Wydaje się mniej pieniędzy i mniej płaci haraczu ;-)

To już Ty wymyśliłeś.


--
Kiej wypiję flaszą wina - zaraz u mnie insza mina,
i ochota do śpiewania wnet mnie bierze i do grania
(ludowe)Kolberg

Data: 2009-07-03 13:35:47
Autor: Baloo
inflacja
"\n" <nie@ma.xy> napisał

Jak nie zarobię to nie wydam. Nie możesz zrozumieć jak obciążenie wydatków odnieść na wpływy.

Ja to doskonale rozumiem, tylko po prostu spływa to po mnie. VAT nie jest podatkiem, który spadł na nas nagle z nieba kilka dni temu i znacząco obniżył jakość życia. Istnieje od zawsze i siłą rzeczy większość logicznie myślących ludzi pogodziła się z taką formą opodatkowania. Nie bierze jej po prostu pod uwagę. Tak jak nie bierze pod uwagę faktu, że w sklepie płaci się często horrendalną marżę od towaru, który w rzeczywistości kosztuje mniej. Ludzie kalkulują sobie życie w taki sposób, że VAT ich po prostu nie rusza. Dopóty oczywiście, dopóki nikt przy nim nic specjalnie nie majstruje, czyli nie zmienia stawek lub przepisów.

To Cię blokuje. Jak podlewasz kwiatki szlaufem to liczy się to co wylatuje z końcówki na kwiatki. Jak zrobisz dziurę w szlaufie to leci mniej niezależnie od tego czy nieszczelność jest na połączniu z kranem, czy jest to dziura w środku czy na końcu rury.

Owszem, przy czym jeśli tę dziurę (VAT) mam od zawsze, wiem, że ona tam jest, pogodziłem się z ilością wody, jaka wypływa z węża i taka ilość mi wystarczy do podlania ogrodu, to ryra mnie cała reszta. Martwić bym się zaczął, gdyby dziura zaczęła się powiększać albo ciśnienie wody spadać. Natomiast nie można zagwarantować, że załatanie dziury defaultowo i na zawsze skutkować będzie tym samym ciśnieniem wody w kranie, a zatem ilością wypływającej z węża wody.

Większe zarobki -> większa kwota do wydania ->

Proporcjonalnie? To jakiś imperatyw?

A proporcja to do czego Ci potrzebna?

Do tego, żeby Ci wykazać, że nie płacisz VAT'u od zarobków, tylko od wydatków. A wydatki nie muszą być proporcjonalne do zarobków.

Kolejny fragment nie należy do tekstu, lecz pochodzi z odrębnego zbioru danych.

-- ==== Sys2Proof/Machine/Power.lean ====
section
/-! DEFINITION. Pacing and power (17_timeline_and_power.md R458 to R471; 02 R60 to R64). -/

namespace Sys2Proof.Machine

/-- Nominal voltage of a point in mV (R458). -/
def pointMv (p : Nat) : Nat :=
  [550, 555, 560, 570, 580, 590, 600, 620, 640, 660, 680, 700, 720, 750, 785, 820].getD p 550

/-- The regulator's setting: the trimmed voltage of the present point (R458, R467). -/
def Span.setting (x : Span) : Int := (pointMv x.point.toNat : Int) + x.trim.toInt

/-- The part of the envelope for the present phase (R462); before any, LO and HI as they stand. -/
def Span.part (x : Span) : EnvPart := x.envelope.getD x.phase.toNat ⟨x.lo.toNat, x.hi.toNat, []⟩

/-- The point the governor makes for: the latest floor entry passed, else LO (R463), lowered by the active thermal and power
steps, never below LO (R470, R471). -/
def Span.target (x : Span) : Nat :=
  let e := x.part
  let base := match x.floor with
    | some i => (e.floors.getD i (0, e.lo)).2
    | none => e.lo
  max e.lo (base - x.thermPoints - x.capPoints)

/-- The stretch s of R461: 8 under an output undervoltage (R467), else the steps taken, at most 8. -/
def Span.wantStretch (x : Span) : Nat :=
  if x.undervolt then 8 else min 8 (x.thermStretch + x.capStretch + x.peakStretch + x.currentStretch)

/-- Apply stretch, THROTTLE and CAPPED; the beat count is fixed first (R4). -/
def Span.govern (x : Span) (beat mode : Nat) : Span :=
  let x := x.rebase beat
  let therm := decide (x.thermPoints + x.thermStretch > 0)
  let cap := decide (x.capPoints + x.capStretch > 0)
  { x with stretch := BitVec.ofNat 4 x.wantStretch, throttle := therm, capped := cap
           pace := if x.pace = 5 then 5 else if therm || cap then 4 else if x.pace = 4 then BitVec.ofNat 3 mode else x.pace }

/-- The mode of an owned span (R465, R466): STEADY in the cold state (the first 8 block strokes after a start), EFFICIENCY_LOCK under
LOCKED, else as requested. -/
def State.mode (s : State) (span : Nat) : Nat :=
  match s.owner span with
  | none => 5
  | some c =>
    if bit s.start.forceSteady span || !s.glob.anyStroke || s.glob.strokesSince ≤ 8 then 1
    else if s.glob.policy then 3
    else (s.ctxOf c).paceInForce.toNat

/-- The highest point of any envelope (R466). -/
def State.highest (s : State) : Nat := if s.glob.policy then 14 else 15

/-- A fixed mode's part: LO = HI = the mode's point, no floor entries (R463). -/
def fixedPart (p : Nat) : EnvPart := ⟨p, p, []⟩

/-- The time in ns that the work of a window of 4 µs takes at a point, for a busy fraction in units of 1/65,536 (R464). -/
def workNs (busy p : Nat) : Nat := busy * 7200 * 1000 / (65536 * (600 + 100 * p))

/-- The estimate of R464 for a window at a point. -/
def windowEnergy (span busy p : Nat) (temp : Int) : Nat :=
  busy * 7200 * Config.cDyn span * pointMv p ^ 2 + Config.pLeak span (pointMv p) temp * workNs busy p

/-- The point for each window: among those at which the phase's work would finish by the limit, the one of the least estimate, the lowest of
several; the highest where none would (R464). DEDUCED (log 15): the finish at a point is the phase's mean length with the time of its work
at Steady replaced by that at the point. -/
def lockPoints (span highest : Nat) (p : Profile) (limitNs : Nat) (temp : Int) : List Nat :=
  let total (i : Nat) : Nat := (p.busy.map (fun b => workNs b i)).sum
  let ok := (List.range (highest + 1)).filter (fun i => 32 * p.mean + total i ≤ limitNs + total 12)
  (List.range 16).map (fun w =>
    let e := windowEnergy span (p.busy.getD w 0) (temp := temp)
    (ok.foldl (fun (best : Option Nat) i => match best with
      | none => some i
      | some j => if e i < e j then some i else some j) none).getD highest)

/-- The floor entries of a sequence of points: a rise leads its window by the time of R460, to the next µs, and takes the place of an entry that it
would overtake; a fall comes at its window (R464). -/
def floorEntries (lo : Nat) (pts : List Nat) : List (Nat × Nat) :=
  (((List.range pts.length).zip pts).foldl (fun (acc : List (Nat × Nat)) q =>
    let prev := match acc with | e :: _ => e.2 | [] => lo
    if q.2 = prev then acc
    else
      let off := if q.2 > prev then 4 * q.1 - ceilDiv (2 * (pointMv q.2 - pointMv prev) + 50) 100 else 4 * q.1
      (off, q.2) :: acc.dropWhile (fun e => e.1 ≥ off)) []).reverse

/-- At most four entries: the fourth covers every later one at the highest of their points (log 15). -/
def fourEntries (l : List (Nat × Nat)) : List (Nat × Nat) :=
  if l.length ≤ 4 then l else l.take 3 ++ [((l.getD 3 (0, 0)).1, ((l.drop 3).map Prod.snd).foldl max 0)]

Bo jak raz wydam więcej a raz mniej

A raz wcale. Albo wydasz te pieniądze zagranicą i zapłacisz mniejszy podatek albo zerowy.
Albo założysz firmę i będziesz kupował wszystko w kwocie netto. Teoretycznie masz rację, ale nie ma to jednoznacznego przełożenia na rzeczywistość.

A idąc Twoim tokiem rozumowania - najbardziej opłaca się wobec tego mało zarabiać.
Wydaje się mniej pieniędzy i mniej płaci haraczu ;-)

To już Ty wymyśliłeś.

To wynika wprost z Twojej koncepcji :)

Data: 2009-07-03 13:58:06
Autor: \\n
inflacja
Baloo pisze:
"\n" <nie@ma.xy> napisał

Jak nie zarobię to nie wydam. Nie możesz zrozumieć jak obciążenie wydatków odnieść na wpływy.

Ja to doskonale rozumiem, tylko po prostu spływa to po mnie.

"Obciążenia podatkowe nie są na poziomie 70% bo ich wysokość po mnie spływa". Ot, rzeczowy, zabójczo logiczny argument.

....


Większe zarobki -> większa kwota do wydania ->

Proporcjonalnie? To jakiś imperatyw?

A proporcja to do czego Ci potrzebna?

Do tego, żeby Ci wykazać, że nie płacisz VAT'u od zarobków, tylko od wydatków. A wydatki nie muszą być proporcjonalne do zarobków.


Ty jednak kompletnie tego nie kumasz. Oto idealny wyborca...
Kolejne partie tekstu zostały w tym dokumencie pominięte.